Good introduction. Spark is really a project to watch in the data analysis field on distributed architecture. We had performed several benchmarks and Spark keeps its promisses. 2.5x faster comparing to Pig for the same algorithm on the same cluster.

For iterative algorithm with the in-memory possibilities, performances are really good comparing to Hadoop.

The project is still young with several bugs but the documentation is really good and the code is well commented and robust.

[+] deadgrey19|11 years ago|reply

As part of our work we have done extensive comparisons of Spark on various workloads, clusters and cluster sizes comparing with Hadoop Map Reduce, Naiad and several other frameworks. We've found Spark to be temperamental, hard to configure, and with wildly varying performance, suited only to a small set of computations for which in-memory state reuse is beneficial (mostly it isn't).

In nearly every test Naiad has beaten Spark.

More info on Naiad: http://research.microsoft.com/en-us/projects/naiad/

[+] frak_your_couch|11 years ago|reply

If you are interested in this, you might be interested in my (warning: shameless plug) 5 part blog series located at http://blog.caseystella.com/pyspark-openpayments-analysis.ht.... I'm using the python bindings for Spark to illustrate doing data analysis on healthcare financial data on Hadoop.

[+] virmundi|11 years ago|reply

Spark is nice, but its memory model almost requires a full cluster overhaul. We looked at it at my last project. Our cluster nodes only had 64 GB of RAM. That was carved into 4 GB workers. In order to use Spark we'd have to halve our number of workers because of the memory requirements.

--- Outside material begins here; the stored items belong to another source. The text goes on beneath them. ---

-- ==== Sys2Proof/Machine/Flags.lean ====
section
/-! DEFINITION. Numbers and their flags: the element formats (R76-R78), the LQ4 codebook (R80-R82), rounding
(R84-R86), conversion to integers (R88), the exception flags (R89), the random generator (R93), QuantLQ4
(R95), and the arithmetic of floating-point elements (R138, R139, R142, R144, R145). -/

namespace Sys2Proof.Machine

/-! ## Flags (R89, R90) -/

/-- NV, DZ, OF, UF, NX as NXFLAGS holds them. -/
abbrev NxFlags := BitVec 5
def fNV : NxFlags := 0x10#5
def fDZ : NxFlags := 0x08#5
def fOF : NxFlags := 0x04#5
def fUF : NxFlags := 0x02#5
def fNX : NxFlags := 0x01#5

/-- A flag, or none. -/
def flagIf (b : Bool) (f : NxFlags) : NxFlags := if b then f else 0#5

/-! ## Rounding modes (R84) -/

/-- The rounding modes; 111 is illegal and never reaches a rounding. -/
inductive Rm where
  | rne | rtz | rdn | rup | sr | rnes | srs
  deriving DecidableEq, Repr

def Rm.ofCode (n : Nat) : Rm :=
  match n with | 0 => .rne | 1 => .rtz | 2 => .rdn | 3 => .rup | 4 => .sr | 5 => .rnes | _ => .srs

/-- A saturating mode. -/
def Rm.sat : Rm → Bool
  | .rnes | .srs => true
  | _ => false

/-- A stochastic mode. -/
def Rm.stoch : Rm → Bool
  | .sr | .srs => true
  | _ => false

/-! ## Exact values -/

/-- A dyadic number n x 2^e. -/
structure Dy where
  n : Int
  e : Int
  deriving DecidableEq, Repr, Inhabited

/-- The numerators of two dyadic numbers at their smaller exponent. -/
def Dy.align (a b : Dy) : Int × Int × Int :=
  let e := min a.e b.e
  (a.n * 2 ^ (a.e - e).toNat, b.n * 2 ^ (b.e - e).toNat, e)

def Dy.add (a b : Dy) : Dy := let p := a.align b; { n := p.1 + p.2.1, e := p.2.2 }
def Dy.neg (a : Dy) : Dy := { n := -a.n, e := a.e }
def Dy.mul (a b : Dy) : Dy := { n := a.n * b.n, e := a.e + b.e }
def Dy.abs (a : Dy) : Dy := { n := a.n.natAbs, e := a.e }
def Dy.lt (a b : Dy) : Bool := let p := a.align b; decide (p.1 < p.2.1)
def Dy.le (a b : Dy) : Bool := let p := a.align b; decide (p.1 ≤ p.2.1)
def Dy.eq (a b : Dy) : Bool := let p := a.align b; decide (p.1 = p.2.1)
def Dy.ofInt (n : Int) : Dy := { n := n, e := 0 }

/-- A non-zero real by sign and magnitude: m x 2^e exactly, or strictly between it and (m + 1) x 2^e. -/
structure Ex where
  neg    : Bool
  m      : Nat
  e      : Int
  sticky : Bool := false
  deriving DecidableEq, Repr

/-- A floating-point value (R76, R78). -/
inductive FV where
  | nan (signalling : Bool)
  | inf (neg : Bool)
  | zero (neg : Bool)
  | fin (d : Dy)
  deriving DecidableEq, Repr

/-! ## Formats (R76) -/

/-- Exponent width, fraction width, bias. -/
structure Layout where
  ew   : Nat
  fw   : Nat
  bias : Nat
  deriving DecidableEq, Repr

def Fmt.layout : Fmt → Layout
  | .fp32 => { ew := 8, fw := 23, bias := 127 }
  | .bf16 => { ew := 8, fw := 7, bias := 127 }
  | .fp16 => { ew := 5, fw := 10, bias := 15 }
  | .e4m3 => { ew := 4, fw := 3, bias := 7 }
  | .e5m2 => { ew := 5, fw := 2, bias := 15 }
  | .int | .lq4 | .int8 => { ew := 0, fw := 0, bias := 0 }

/-- Element width in a vector or typed buffer: INT is 32 there (R77, R130). -/
def Fmt.width : Fmt → Nat
  | .int | .fp32 => 32 | .bf16 | .fp16 => 16 | .e4m3 | .e5m2 | .int8 => 8 | .lq4 => 4

/-- The width of an element in a token: INT is 64 there (R77, R101). -/
def Fmt.tokWidth : Fmt → Nat
  | .int => 64 | f => Fmt.width f

/-- Bits of a sign and the rest. -/
def Layout.signBit (l : Layout) : Nat := l.ew + l.fw

/-- The largest finite magnitude's bits (R76). -/
def Fmt.maxBits (f : Fmt) : Nat :=
  match f with
  | .e4m3 => 0x7E
  | _ => let l := Fmt.layout f; 2 ^ (l.ew + l.fw) - 2 ^ l.fw - 1

/-- Infinity's bits; the formats other than E4M3. -/
def Fmt.infBits (f : Fmt) : Nat := let l := Fmt.layout f; (2 ^ l.ew - 1) * 2 ^ l.fw

/-- The canonical NaN (R78). -/
def Fmt.nanBits : Fmt → Nat
  | .fp32 => 0x7FC00000 | .bf16 => 0x7FC0 | .fp16 => 0x7E00 | .e4m3 => 0x7F | .e5m2 => 0x7E | _ => 0

/-- The value of an element's bits (R76, R78, R79). -/
def Fmt.value (f : Fmt) (bits : Nat) : FV :=
  let l := Fmt.layout f
  let neg := bits / 2 ^ l.signBit % 2 == 1
  let e := bits / 2 ^ l.fw % 2 ^ l.ew
  let fr := bits % 2 ^ l.fw
  let sg (n : Nat) : Int := if neg then -n else n
  if f = .e4m3 ∧ bits % 128 = 127 then .nan false
  else if f ≠ .e4m3 ∧ e = 2 ^ l.ew - 1 then
    if fr = 0 then .inf neg else .nan (fr / 2 ^ (l.fw - 1) == 0)
  else if e = 0 then
    if fr = 0 then .zero neg else .fin { n := sg fr, e := 1 - (l.bias : Int) - l.fw }
  else .fin { n := sg (2 ^ l.fw + fr), e := (e : Int) - l.bias - l.fw }

/-- A signed integer of `w` bits. -/
def intOf (w bits : Nat) : Int :=
  let b := bits % 2 ^ w
  if b < 2 ^ (w - 1) then b else (b : Int) - 2 ^ w

/-- The low `w` bits of an integer. -/
def natOf (w : Nat) (n : Int) : Nat := (n % (2 ^ w : Int)).toNat

/-- An integer as a value to convert. -/
def FV.ofInt (n : Int) : FV := if n = 0 then .zero false else .fin (.ofInt n)

/-! ## Rounding (R85, R86) -/

/-- The random field of a destination element: its value and width (R87). -/
structure Rnd where
  r : Nat := 0
  k : Nat := 0
  deriving DecidableEq, Repr

/-- A magnitude as a multiple of 2^q under a mode: the multiple, and whether it is inexact. -/
def roundAt (x : Ex) (q : Int) (rm : Rm) (rnd : Rnd) : Nat × Bool :=
  if q ≤ x.e then (x.m * 2 ^ (x.e - q).toNat, x.sticky)
  else
    let sh := (q - x.e).toNat
    let k := x.m / 2 ^ sh
    let rem := x.m % 2 ^ sh
    let inexact := rem != 0 || x.sticky
    let half := 2 ^ (sh - 1)
    let up :=
      match rm with
      | .rne | .rnes => decide (half < rem) || (decide (rem = half) && (x.sticky || k % 2 == 1))
      | .rtz => false
      | .rdn => x.neg && inexact
      | .rup => !x.neg && inexact
      | .sr | .srs => inexact && decide (2 ^ rnd.k ≤ rem * 2 ^ rnd.k / 2 ^ sh + rnd.r)
    (if up then k + 1 else k, inexact)

/-- The exponent of a magnitude's leading bit. -/
def Ex.top (x : Ex) : Int := x.e + Nat.log2 x.m

/-- The result of an overflow (R84). -/
def overflowBits (f : Fmt) (rm : Rm) (neg : Bool) : Nat :=
  let l := Fmt.layout f
  let sign := if neg then 2 ^ l.signBit else 0
  let big := if f = .e4m3 then Fmt.nanBits f else Fmt.infBits f + sign
  match rm with
  | .rne | .sr => big
  | .rtz | .rnes | .srs => Fmt.maxBits f + sign
  | .rdn => if neg then big else Fmt.maxBits f
  | .rup => if neg then Fmt.maxBits f + sign else big

/-- A non-zero real rounded to a format (R85 steps 4-7). -/
def roundEx (f : Fmt) (rm : Rm) (rnd : Rnd) (x : Ex) : Nat × NxFlags :=
  let l := Fmt.layout f
  let emin : Int := 1 - l.bias
  let q := max (x.top - l.fw) (emin - l.fw)
  let (k, inexact) := roundAt x q rm rnd
  -- the largest finite value as a multiple of 2^q, and 2^emin for tininess
  let biased := (q + l.fw + l.bias).toNat
  let bits := if k < 2 ^ l.fw then k else biased * 2 ^ l.fw + (k - 2 ^ l.fw)
  let sign := if x.neg then 2 ^ l.signBit else 0
  if Fmt.maxBits f < bits then (overflowBits f rm x.neg, fOF ||| fNX)
  else
    let qu := x.top - l.fw
    let ku := (roundAt x qu rm rnd).1
    let tiny := ({ n := ku, e := qu } : Dy).lt { n := 1, e := emin }
    (bits + sign, flagIf inexact fNX ||| flagIf (inexact && tiny) fUF)

/-- A dyadic number as sign and magnitude. -/
def Dy.ex (d : Dy) : Ex := { neg := decide (d.n < 0), m := d.n.natAbs, e := d.e }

Neat project. Has its place. Requires a different cluster configuration which might limit its utility.

[+] sitkack|11 years ago|reply

You need to deploy your MapReduce cluster with Mesos, allowing both Spark and MR to use the cluster at the same time.

[+] krigi|11 years ago|reply

I've just start using this at work. It's far easier to jump into than MapReduce; orders a magnitude easier. Hopefully I'll be able to contribute back to the project at some point.

[+] markivraknatap|11 years ago|reply

Good work. Love the title for your blog too :)

13 comments